As the cover star of our Style & TV issue, he represents a generation of creatives redefining what modern cool looks like: less performative, less polished, and rooted instead in nonchalance and authenticity.
Evan occupies a rare cultural space where fashion, television, and lifestyle naturally intersect. Modeling led to campaigns for Calvin Klein, Pandora, and Paco Rabanne, alongside magazine covers for Vogue Man Philippines, Esquire Vietnam, GQ Korea, among others
Acting led to HBO Max’s Gossip Girl reboot, where his role as Aki Menzies helped establish him as more than just a fashion-world personality. But beneath all of it remains the sensibility of someone shaped by Hawaii long before the world started paying attention.
As the descendant of three generations of Filipino immigrants, he also grew up surrounded by Filipino food and the cultural mix that defines everyday life on the islands. Hawaii, in his telling, was never just one thing.
It was skate culture and surf culture, but also a convergence of communities and identities that shaped the person he would become.
From skater to fashion and TV star
The striking thing about Evan is how little he romanticizes any of it.
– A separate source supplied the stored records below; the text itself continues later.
/-! The packets (R375 to R377, R385). -/

/-- A chunk's mark. -/
def setMark (c : Coll) (k m : Nat) : Coll := { c with marks := c.marks.mapIdx fun i x => if i = k then (if x = 2 then 2 else m) else x }
/-- A chunk turns DONE; with the last one this member's part of the confirmation round goes out (R377, R381). -/
def putDone (s : State) (c : Coll) (k : Nat) : State :=
  let d := setMark c k 2
  let s := putColl s d
  if d.allDone && !c.allDone then announceTo s c.members (exchangeOf s d) else s
/-- A chunk's result reaches this member's output, which makes it DONE (R377); the target of a reduction that is not for all announces it (R375). -/
def writeChunk (s : State) (w : Wg) (core : Nat) (c : Coll) (k : Nat) (data : List Byte) : State :=
  match c.outVa with
  | none => putColl s c
  | some out =>
    let s := writeExtents core c.wg (extentsD s w.ctx (out + (chunkSpan c k).2.1) data.length) data s
    let s := match c.op with
      | .red _ _ false => sendPackets s c c.members .announce k []
      | _ => s
    putDone s c k
/-- This member's own input of a chunk. -/
def ownInput (s : State) (w : Wg) (core : Nat) (c : Coll) (k : Nat) : List Byte :=
  let x := chunkSpan c k
  match c.inVa with
  | some a => (extentsD s w.ctx (a + x.1) x.2.2).flatMap fun e => (List.range e.2).map fun i => engByte s core (e.1 + i)
  | none => []
/-- The virtual range of this member's input of a chunk. -/
def inputRange (c : Coll) (k : Nat) : List (Nat × Nat) := (c.inVa.toList).map fun a => (a + (chunkSpan c k).1, (chunkSpan c k).2.2)
/-- The inputs of a chunk in rank order, once all have come. -/
def gathered (c : Coll) (k : Nat) : Option (List (List Byte)) :=
  let got := (List.range c.n).map fun r => (c.contrib.find? fun x => x.1 == k && x.2.1 == r).map fun x => x.2.2
  if got.all Option.isSome then some (got.map fun x => x.getD []) else none
/-- The result of a chunk at its root: the combination once every contribution has come, or the source's bytes (R375, R376, R380). -/
def chunkResult (c : Coll) (k : Nat) (data : List Byte) : Option (List Byte) := match c.op with
  | .red op bf _ => (gathered c k).map (combineChunks op bf)
  | _ => some data
/-- The members that a chunk's result goes to (R375, R380). -/
def resultTo (c : Coll) : List Nat := match c.op with
  | .red _ _ false => [tget 0 c.members c.target]
  | _ => c.members
/-- A contribution at the root: the last one forms the result, which goes to those that write it (R375, R376). -/
def contribute (s : State) (w : Wg) (core : Nat) (c : Coll) (k rank : Nat) (data : List Byte) : State :=
  let c := { c with contrib := (k, rank, data) :: c.contrib.filter fun x => !(x.1 == k && x.2.1 == rank) }
  match chunkResult c k data with
  | none => putColl s c
  | some r =>
    let c := { setMark c k 1 with contrib := c.contrib.filter fun x => x.1 != k }
    writeChunk (sendPackets s c (resultTo c) .result k r) w core c k r
/-- This member feeds a chunk: every member of a reduction does, else its root (R375, R380). -/
def feeds (c : Coll) (k rank : Nat) : Bool := match c.op with
  | .red _ _ _ => true
  | _ => rank == chunkRoot c k
/-- This member contributes to a chunk, once in each attempt: its input is read, and goes to the root (R375, R378, R381). Poison in it, or a source
out of reach, ends the collective with CODE 4 (R383; log entry 97). -/
def giveInput (s : State) (w : Wg) (core : Nat) (c : Coll) (k : Nat) : State :=
  let xs := inputRange c k
  if unreached s w.ctx xs || poisoned s w.ctx xs then endColl s c 4
  else
    let s := xs.foldl (fun s x => (extentsD s w.ctx x.1 x.2).foldl (fun s e => refreshRemote s e.1 e.2) s) s
    let c := { c with given := k :: c.given }
    let data := ownInput s w core c k
    if chunkRoot c k = c.rank then contribute s w core c k c.rank data
    else putColl (sendPackets s c [tget 0 c.members (chunkRoot c k)] .contribution k data) c
/-- A packet of the collective's own epoch takes effect; none when no such packet can be (R375). -/
def takePacket (s : State) (w : Wg) (core : Nat) (c : Coll) (p : CollPacket) : Option State :=
  let rank := c.members.findIdx fun m => m == p.sender
  let len := (chunkSpan c p.chunk).2.2
  let mine := p.sender == s.module
  if c.n ≤ rank || c.marks.length ≤ p.chunk then none
  else if c.hanks.any fun n => (getHank w c.gang n).revoked then some (endColl s c 4)
  else match p.kind with
    | .contribution =>
      if !feeds c p.chunk rank then none
      else if mine then (if c.given.contains p.chunk then none else some (giveInput s w core c p.chunk))
      else if chunkRoot c p.chunk = c.rank ∧ p.data.length = len then some (contribute s w core c p.chunk rank p.data) else none
    | .result => if rank = chunkRoot c p.chunk ∧ !mine ∧ c.outVa.isSome ∧ p.data.length = len then some (writeChunk s w core c p.chunk p.data) else none
    | .announce =>
      let one := match c.op with
        | .red _ _ all => !all
        | _ => false
      if one && rank == c.target && c.outVa.isNone then some (putDone s c p.chunk) else none
/-- The collective of a group that a packet names, as this member has issued it. -/
def collOf (s : State) (group number : Nat) : Option Coll := s.colls.find? fun c => c.group == group && c.number == number
/-- Collectives issued on a group so far. -/
def collIssued (s : State) (group : Nat) : Nat := match s.collNo.find? fun x => x.1 == group with
  | some x => x.2
  | none => 0
/-- A message of a collective came from a member (R379). -/
def hear (s : State) (c : Coll) (m : Nat) : Coll := { c with heard := (m, s.time1588) :: c.heard.filter fun x => x.1 != m }
/-- A collective's entry alone is written: its record stands. -/
def storeColl (s : State) (c : Coll) : State := { s with colls := updFirst (fun x => x.id == c.id) (fun _ => c) s.colls }
/-- A packet of a collective that this member has issued arrives, or is taken up after it waited: one of a lower epoch is discarded, of a higher one
held; one of this epoch takes effect once the collective has begun and has met its members (R373, R385). A contribution of this member's own stands
for its reading of its input. -/
def collPacket (p : CollPacket) (c : Coll) (s : State) : Host.Outcome State Fault Refusal :=
  let mine := p.sender == s.module
  let waits := s.collPkts.contains p || c.held.contains p
  let c1 := { (if mine || waits then c else hear s c p.sender) with held := c.held.erase p }
  let s1 := { s with collPkts := s.collPkts.erase p }
  if c.code ≠ 1 ∨ p.epoch < c.epoch then (if mine then .fault .notEnabled else .next (storeColl s1 c1))
  else if c.epoch < p.epoch then
    (if mine || c.held.contains p then .fault .notEnabled else .next (storeColl s1 { c1 with held := c.held ++ [p] }))
  else if !c.begun || !allMet s c then
    (if mine || waits then .fault .notEnabled else .next { storeColl s c1 with collPkts := s.collPkts ++ [p] })
  else match findWg s c.wg with
    | none => .fault .notEnabled
    | some w => match coreOf w with
      | none => .fault .notEnabled
      | some core => match takePacket s1 w core c1 p with
        | some t => .next t
        | none => if mine then .fault .notEnabled else .next (storeColl s1 c1)
/-- COLLECTIVE_PACKET (R375, R385): a packet arrives at its collective; one of a collective that this member has not issued yet waits for it, one of
a collective that it has ended is discarded. -/
def execCollectivePacket (p : CollPacket) (s : State) : Host.Outcome State Fault Refusal :=
  match collOf s p.group p.number with
  | some c => collPacket p c s
  | none =>
    if p.sender = s.module then .fault .notEnabled
    else if collIssued s p.group ≤ p.number ∧ groupValid s p.group then
      (if s.collPkts.contains p then .fault .notEnabled else .next { s with collPkts := s.collPkts ++ [p] })
    else .next { s with collPkts := s.collPkts.erase p }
He speaks about career pivots casually, almost suspiciously casually, as though becoming famous online and then transitioning into television happened somewhere between skate sessions and flights out of Honolulu.
There is no rehearsed mythology in the way he talks about himself. No grand narrative about chasing stardom. If anything, his career seems to have emerged from instinct and a refusal to stay still for too long.
“Surfing and skateboarding are really the root of everything I’ve done. They shaped what I wear, the people I know, and the places I’ve been.”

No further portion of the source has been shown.